Spring a time for returns and rebirth

Returning is something that everyone will do for the rest of their lives, whether it be a return to a thought, feeling, place or season.

Spring Break is a week-long connecting tunnel that stands between winter and spring. Returning to school on the other side of it can be both invigorating and stressful as the intensity of weather and assignments heat up.

When you return to something it feels new because it is different from whatever norm that was recently established as being your daily routine. It is the emotional attachments that exist for things that can make a place visited for the second time or a rerun of “The Wonder Years” bring a smile to your face and a tear to your eye, regardless of the stretch of time charted in between.

While I stopped at home after my Spring Break trip, a sense of urgency grew inside of me, leading to confusion and anxiety. This happened after my dad reminded me that I will be done with school after next December with or without a diploma. His redundant words were slightly harsh to my ears as I only took half of the meaning in.

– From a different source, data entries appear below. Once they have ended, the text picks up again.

-- ==== Sys2Proof/Machine/MicroOps.lean ====
section
/-! DEFINITION. The ten micro-operations of the sequencer (40_line_driver.md, R79 to R90). They have no encoding (R72). -/

namespace Sys2Proof.Machine

/-- The ten micro-operations (R79). -/
inductive MicroOp where
  /-- Clock low (R80). -/
  | CL
  /-- Clock released (R81). -/
  | CR
  /-- Data low (R82). -/
  | DL
  /-- Data released (R83). -/
  | DR
  /-- Data from the shift register (R84). -/
  | DS
  /-- Data for acknowledge (R85). -/
  | DA
  /-- Sample for acknowledge (R86). -/
  | SMA
  /-- Sample for data (R87). -/
  | SMD
  /-- Release both lines (R89). -/
  | IR
  /-- Clear both output-latch bits (R89). -/
  | OC
deriving DecidableEq, Repr

/-- `CL` (R80). -/
def opCL (s : State) : State := settle (portSet .dir (sclBit s) s)

/-- `CR` (R81). -/
def opCR (s : State) : State := settle (portClr .dir (sclBit s) s)

/-- `DL` (R82). -/
def opDL (s : State) : State := settle (portSet .dir (sdaBit s) s)

/-- `DR` (R83). -/
def opDR (s : State) : State := settle (portClr .dir (sdaBit s) s)

/-- `DS` (R84): a 1 releases the data line, a 0 drives it low; then `SR` shifts left. -/
def opDS (s : State) : State :=
  let t := settle (if srTop s then portClr .dir (sdaBit s) s else portSet .dir (sdaBit s) s)
  { t with sr := shiftLeft1 s.sr }

/-- `DA` (R85): with `ack = 0` no port access and no delay. -/
def opDA (s : State) : State := if ackOperand s then settle (portSet .dir (sdaBit s) s) else s

/-- `SMA` (R86). -/
def opSMA (s : State) : State := { s with ackbit := ackOfSample (sampleSda s) }

/-- `SMD` (R87). -/
def opSMD (s : State) : State := { s with sr := shiftIn s.sr (sampleSda s) }

/-- `IR` (R89): both lines in one atomic write. -/
def opIR (s : State) : State := settle (portClr .dir (sdaBit s ||| sclBit s) s)

/-- `OC` (R89): both latch bits in one atomic write, no delay. -/
def opOC (s : State) : State := portClr .out (sdaBit s ||| sclBit s) s

/-- Execute one micro-operation by its rule (R91). -/
def execMicro : MicroOp → State → State
  | .CL, s => opCL s
  | .CR, s => opCR s
  | .DL, s => opDL s
  | .DR, s => opDR s
  | .DS, s => opDS s
  | .DA, s => opDA s
  | .SMA, s => opSMA s
  | .SMD, s => opSMD s
  | .IR, s => opIR s
  | .OC, s => opOC s

/-- The environment's move and then one micro-operation: "between two steps the environment may change `env_low`" (R91). -/
def tick (m : MicroOp) (s : State) : State := execMicro m (envMove s)

/-- A list of micro-operations, "strictly in list order" (R91). -/
def runOps : List MicroOp → State → State
  | [], s => s
  | m :: ms, s => runOps ms (tick m s)

end Sys2Proof.Machine
end

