-- ==== Sys2Proof/Laws/Step.lean ====
section
/-! SUPPORT. Everything a step can do, said once. -/

namespace Sys2Proof.Machine

/-- What one move can make of a state `s`, `a` being the agenda the move was taken from. -/
inductive Effect (a : List Move) (s : State) : State → Prop
  /-- Nothing: the engine is idle, the host waits or has no transaction, a write to `STATUS` or `RXDATA`. -/
  | idle : Effect a s s
  /-- A whole command. -/
  | ran (i : Instr) {t : State} (h : exec i s = .next t) : Effect a s t
  /-- A write to `CMD`. -/
  | wrote (w : Word) : Effect a s (writeCmd w s)
  /-- A host read. -/
  | read (d : Word) : Effect a s { s with hostData := d }
  /-- An engine step. -/
  | ticked {t : State} (h : engineStep s = .next t) : Effect a s t
  /-- The host waits, or begins a transaction. -/
  | host (n : Nat) (k : Option EeTask) : Effect a s { s with waits := n, task := k }
  /-- A line of a transaction: a command, then what the host stores, then the next line. -/
  | line (i : Instr) (t : EeTask) (k : Option EeTask) {u : State} (h : exec i s = .next u) :
      Effect a s { eeStore t u with task := k }
  /-- The environment moves. -/
  | env (low : EnvLow) : Effect a s { s with env := s.env.move low }
  /-- The co-user reads the port. -/
  | couserRead : Effect a s (couserRead s)
  /-- The co-user writes the port. -/
  | couserWrite (r : Latch) (bits v : Port) : Effect a s (couserWrite r bits v s)
  /-- The reset input. -/
  | rst (b : Bool) (rest : List Move) (h : a = .rst b :: rest) : Effect a s (setRst b s)

theorem hostStep_effect {a : List Move} {s t : State} (h : hostStep s = .next t) : Effect a s t := by
  unfold hostStep at h
  split at h
  · cases h; exact .idle
  · split at h
    · rename_i k hk
      unfold eeStep at h
      split at h
      · cases h; exact .host _ _
      · rename_i i hi
        split at h
        · rename_i u hu
          cases h; exact .line i k _ hu
        · cases h
        · cases h
    · cases h; exact .idle

theorem eeBegin_effect {a : List Move} {s t : State} {k : EeTask} {x : EeArgs} (h : eeBegin k x s = .next t) :
    Effect a s t := by
  unfold eeBegin at h
  split at h
  · split at h
    · split at h
      · cases h; exact .host s.waits _
      · cases h
    · cases h
  · cases h

theorem perform_effect {m : Move} {rest : List Move} {s t : State} (h : perform m s = .next t) :
    Effect (m :: rest) s t := by
  cases m with
  | call w =>
    simp only [perform, hostCall] at h
    split at h
    · exact .ran _ h
    · cases h; exact .wrote w
  | hostWrite addr w =>
    simp only [perform, hostWrite] at h
    split at h
    · cases h; exact .wrote w
    · cases h; exact .idle
    · cases h; exact .idle
    · cases h
  | hostRead addr =>
    simp only [perform, hostRead] at h
    split at h
    · cases h; exact .read _
    · cases h
  | engine => exact .ticked h
  | host => exact hostStep_effect h
  | env low => cases h; exact .env low
  | couserRead ref =>
    simp only [perform, couserReadAt] at h
    split at h
    · cases h; exact .couserRead
    · cases h
  | couserWrite ref bits v =>
    simp only [perform, couserWriteAt] at h
    split at h
    · cases h; exact .couserWrite .dir bits v
    · cases h; exact .couserWrite .out bits v
    · cases h
    · cases h
  | rst b => cases h; exact .rst b rest rfl
  | eeWrite x c => exact eeBegin_effect h
  | eeRead x => exact eeBegin_effect h

/-- Everything a step that answers a next state can have done: one effect on the state without the move it took. -/
theorem step_effect {s t : State} (h : step s = .next t) :
    s.cfg.wf = true ∧ ∃ rest, Effect s.agenda { s with agenda := rest } t := by
  unfold step at h
  split at h
  · rename_i hw
    refine ⟨hw, ?_⟩
    unfold nextMove at h
    split at h
    · rename_i m rest ha
      exact ⟨rest, ha ▸ perform_effect h⟩
    · rename_i ha
      have e : { s with agenda := [] } = s := by rw [← ha]
      refine ⟨[], e.symm ▸ ?_⟩
      unfold idleMove at h
      split at h
      · exact .ticked h
      · exact hostStep_effect h
  · cases h

end Sys2Proof.Machine
end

I have trained myself to take the rest of the importance embedded in the words and save it to be filtered back out though a cushion of time as I repeat in my head, “I have a semester left after this.”

But as time grows shorter, I find myself letting more in.

So this time, as I walked away from my dad while he ranted his usual spiel about how I will be in for the shock of my life after I graduate, I felt uneasy. It was as if this time the presence of his words ripped off a layer of my protective shell of youth, leaving me in confusion. I felt like I was in limbo, caught between the life of a student lacking in responsibilities and the life of an adult, which I have no clue how to live. The words “on my own” have yet to take a real meaning in my life.

After I got back to school, I walked into my room for the first time in a week and suddenly paid more attention to detail. I took more care in turning on the light switch and I set my bags down nicely on the floor instead of just throwing my things just anywhere.

While walking around campus Monday I noticed more faces around campus. The presence of big puffy winter jackets, hats and gloves were not weighing students down. As they walked around campus in lighter jackets and sweatshirts, students seemed to have fully developed spring fever.

After the six weeks left in the semester some students will return home, return to work, or maybe even summer school. The warmth of summer will kick everyone into their summer routines as they try to stay on track toward their goals.

But there comes a point when all of the crazy days and different routines that seem to make no sense lead to the endpoint of attaining your goals. Reaching the one common goal in life – to find oneself – really just takes you back to where you began, but in a purer form.

The only catch is that the twisting, bumpy path leading there has to be taken, regardless of the fact that it leads back to the beginning. The only difference is that this time you stand taller.

It is a huge and confusing oddity that seemingly exists as a direct reflection of the very perplexities in life. Nothing seems to make sense while you are doing it, but when it is over you realize that what you were looking for was always there. The different paths taken then become a return to innocence – a fresh familiar beginning.